Richard Sarnie, vice president of risk management for Great Atlantic & Pacific Tea Co. had a different take on purchasing decisions. “I try not to have the economy and other outside influences affect the strategy, so that way if the market ever did turn hard, it's not impacting me,” he said. Instead, Sarnie bases purchasing decisions on who offers the best price. If the market gets soft, it may be worth giving up premium savings to get enhancements to coverage terms that some providers include to attract buyers. “At the end of the day, the reason you buy insurance is to get the claim paid, and if I can get some additional coverage thrown in and keep my premium the same, than that's a win-win,” he said.
Insurance brokers are also subtly changing how they structure their fees. “I wouldn't say there is an overwhelming trend away from fees to commissions, but there is a higher utilization of commissions as part of a compensation structure with the brokers,” Elowe said.
Still, whether the insurer offers a broker commission or not doesn't alter the price the insured company ends up paying, Sarnie said. “Whether it's derived through commission, fee, or a blend—which is what Great Atlantic & Pacific Tea Co. does—I want to know that I can negotiate different portions of it focusing on total cost of risk.”
For some buyers, the clarity of the broker-fee arrangement is more important than the specific structure. “I'm all about transparency. All I want to know is where the money is going,” Sarnie said. He added that he will negotiate with brokers and insurers directly on those components.
At Global Crossing, two brokers work for the company and both are paid on a fee basis, which Resto said is the “fairest way” to do it. “You certainly don't want to see a broker over-compensated in a hard market when premiums are high,” he said. “At the same time, you don't want them to be under-compensated when the market is soft.”
NATURAL CATASTROPHE STATS
Below are two charts from Munich RE NatCatSERVICE that provide details on the natural catastrophes occurring in the first six months of 2011:
Source: Munich RE NatCatSERVICE.
Webcast panelists also discussed the importance of watching the experiences of other companies to gauge industry-related losses and trends. “Just because a client has not had a loss themselves, it doesn't mean it's not important to understand what their industry sector could be facing as exposure,” Elowe said.

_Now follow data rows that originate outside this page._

/-- A number's highest bit and the rest of it. -/
theorem eq_xor_of_high_bit {n d : Nat} (hle : 2 ^ n ≤ d) (hlt : d < 2 ^ (n + 1)) : d = 2 ^ n ^^^ (d - 2 ^ n) := by
  obtain ⟨e, rfl⟩ := Nat.exists_eq_add_of_le hle
  rw [Nat.add_sub_cancel_left]
  have he : e < 2 ^ n := by omega
  refine Nat.eq_of_testBit_eq fun j => ?_
  rw [Nat.testBit_xor, Nat.testBit_two_pow]
  rcases Nat.lt_trichotomy j n with h | rfl | h
  · rw [Nat.testBit_two_pow_add_gt h, decide_eq_false (by omega), Bool.false_xor]
  · rw [Nat.testBit_two_pow_add_eq, decide_eq_true rfl, Bool.true_xor]
  · have hp : 2 ^ (n + 1) ≤ 2 ^ j := Nat.pow_le_pow_right (by decide) h
    rw [Nat.testBit_lt_two_pow (hlt.trans_le hp), Nat.testBit_lt_two_pow (by omega), decide_eq_false (by omega), Bool.false_xor]

/-- A linear map that keeps the first `n` powers of 2 keeps every number of `n` bits. -/
theorem eq_of_linear {F : Nat → Nat} (hadd : ∀ x y, F (x ^^^ y) = F x ^^^ F y) {n : Nat} (hpow : ∀ b, b < n → F (2 ^ b) = 2 ^ b)
    {d : Nat} (hd : d < 2 ^ n) : F d = d := by
  induction n generalizing d with
  | zero =>
    obtain rfl : d = 0 := by omega
    have h := hadd 0 0
    rwa [Nat.xor_self, Nat.xor_self] at h
  | succ n ih =>
    have hlow : ∀ {e}, e < 2 ^ n → F e = e := ih fun b hb => hpow b (by omega)
    by_cases hb : d < 2 ^ n
    · exact hlow hb
    · have hsplit := eq_xor_of_high_bit (Nat.not_lt.mp hb) hd
      calc F d = F (2 ^ n) ^^^ F (d - 2 ^ n) := by rw [← hadd, ← hsplit]
        _ = 2 ^ n ^^^ (d - 2 ^ n) := by rw [hpow n (by omega), hlow (by omega)]
        _ = d := hsplit.symm

/-- Division by `c` undoes multiplication by it where it does so for the powers of 2. -/
theorem solveOne_gfMul {c d : Nat} (hpow : ∀ b, b < 8 → solveOne c (gfMul c (2 ^ b) 8) = 2 ^ b) (hd : d < 256) :
    solveOne c (gfMul c d 8) = d :=
  eq_of_linear (F := fun d => solveOne c (gfMul c d 8)) (fun x y => by unfold solveOne; rw [gfMul_xor, gfMul_xor]) hpow hd

/-- The inverses of one coefficient, and of the sum of two, undo the products of the powers of 2. -/
theorem solveOne_parity_powers : ∀ i, i < 6 → ∀ b, b < 8 → solveOne (parCoef 1 i) (gfMul (parCoef 1 i) (2 ^ b) 8) = 2 ^ b := by
  decide +kernel

theorem solveOne_parities_powers : ∀ i, i < 6 → ∀ j, j < 6 → i ≠ j → ∀ b, b < 8 →
    solveOne (Nat.xor (parCoef 1 i) (parCoef 1 j)) (gfMul (Nat.xor (parCoef 1 i) (parCoef 1 j)) (2 ^ b) 8) = 2 ^ b := by
  decide +kernel
end Sys2Proof.Machine

namespace Sys2Proof

open Sys2Proof.Machine

/-- Settles O50: each event by the tables and pages that it leaves, the rebuild of a row by its one lost block, and the code's inverses on
the powers of 2. -/
theorem leasesRun : Obligations.LeasesRun := by
  refine ⟨fun s m i e => ⟨leaseGrant_refused, fun hup hi hused hlegal =>
      ⟨leaseGrant_host hup hi hused hlegal, leaseGrant_lends hup hi hused hlegal⟩⟩,
    fun s m id l hl hm hh hup => ⟨fun x hr hx ht => ?_, fun hw hr ht => ?_, fun hw hr => ⟨?_, fun x => ?_⟩,
      fun hw => ⟨fun ht => ?_, ?_, ?_⟩, fun hw hr hb fs => ?_, fun hw hr => ⟨fun hb => ⟨fun p e a f fs hmem hlines hleaf hwait hf => ?_,
        fun hpages ht => ?_⟩, fun fs ht => ?_⟩⟩,
    fun s set row t hset hlost => ⟨rowRebuild_stale hset hlost, fun hcur hup hwork => ⟨fun h0 h1 => ⟨fun hpage => ?_, ?_⟩,
      fun p ds hp ht h0 hfar hlen hds => ?_⟩⟩,
    fun i j d hi hj hd => ⟨solveOne_gfMul (solveOne_parity_powers i hi) hd,
      fun hij => solveOne_gfMul (solveOne_parities_powers i hi j hj hij) hd⟩⟩
  -- renewal and expiry
  · exact ⟨_, (leaseRenewal_eq hl x).trans (congrArg _ (if_pos (by simp [hup, hr, hx, ht]))), renewed_lend hl x l.borrower⟩
  · exact ⟨_, (leaseExpiry_lend hl hup hw).trans (congrArg _ (if_neg (by simp [hr, BitVec.not_lt.mpr ht]))), sendReclaim_lend hl⟩
  · exact (leaseExpiry_lend hl hup hw).trans (congrArg _ (if_pos (by simp [hr])))
  · exact (leaseRenewal_eq hl x).trans (congrArg _ (if_neg (by simp [hr])))
  -- revocation
  · obtain ⟨rfl, -⟩ := leaseAt_some hl
    exact ⟨_, leaseExpiry_window hl hup hw ht, hm ▸ revokeWindow_lend hh 2⟩
  · obtain ⟨rfl, -⟩ := leaseAt_some hl
    exact ⟨_, windowRevocation_window hl hup hw, hm ▸ revokeWindow_lend hh 2⟩
  · exact ⟨_, windowRevocation_window hl hup hw, revokeWindow_pins hh 2⟩
  -- reclaim, release and the deadline
  · exact ⟨_, reclaim_begins hl hw hup hr hb fs, sendReclaim_lend hl⟩
  · exact reclaim_switches hl hw hup hr hb hmem hlines hleaf hwait hf
  · exact release_empties hl hw hup hr hb hpages ht
  · exact reclaimDeadline_revokes hl hw hup hr ht fs
  -- rows
  · have hr := (rebuildBlock_data s set h0 h1).trans (rebuildData_unused hpage)
    refine rowRebuild_goes hset hlost hcur hup hwork hr fun hrow => ?_
    rw [hrow]
    exact withoutMember_clean hlost
  · intro p va bs e a f hpage hva hbs hcopy hwait hmem hlines hw hps hf
    obtain ⟨u, hu, hmods, hrebuild, hread⟩ := rebuildLeaf_leaves (p := p) (a := a) (f := f) hmem hlines hps
    have hr := (rebuildBlock_data s set h0 h1).trans ((rebuildData_page hpage hva hbs hcopy hwait hw).trans (hf ▸ hu))
    refine ⟨rowRebuild_goes hset hlost hcur hup hwork hr fun hrow => ?_,
      rowRebuild_goes hset hlost hcur hup hwork hr fun _ => ⟨hrebuild, hread⟩⟩
    rw [hrow, rowAt_of_mods hmods]
    exact withoutMember_clean hlost
  · have hr := (rebuildBlock_parity s set hp ht).trans (rebuildParity_computes hp ht h0 hfar hlen hds)
    refine rowRebuild_goes hset hlost hcur hup hwork hr fun hrow => ?_
    rw [hrow, rowAt_putRow]
    exact withParity_clean hlost

end Sys2Proof
end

To that end, Resto and Sarnie directly contact risk managers of industry peers that have suffered losses to gain insight on their experiences. “If I can learn from them and apply those strategies within my company, then we all win,” Sarnie said. Analyzing the causes of others' losses also helps to establish a quantitative discussion around the best use of insurance capital and where potential losses may arise, Elowe added.
Risk managers on the Webcast stressed that insurance cost is only one element out of many they consider in factoring their total cost of risk. Both Resto and Sarnie agreed that the environmental, health, and safety functions should report to risk management to capture all the costs associated with risk management effectively.
Those costs, for example, include safety costs associated with loss prevention programs, internal and external administrative costs, workers' compensation, potential legal costs, and more. By not including such risks in the company's overall potential losses, risk managers are “kidding themselves,” if they think they're really getting a total cost of risk, Sarnie said.
For a comprehensive view of a company's risks, risk managers need to escape the mindset that insurance is the only factor in measuring total cost of risk. “It's not just about insurance,” Sarnie stressed. “Break out of that box.”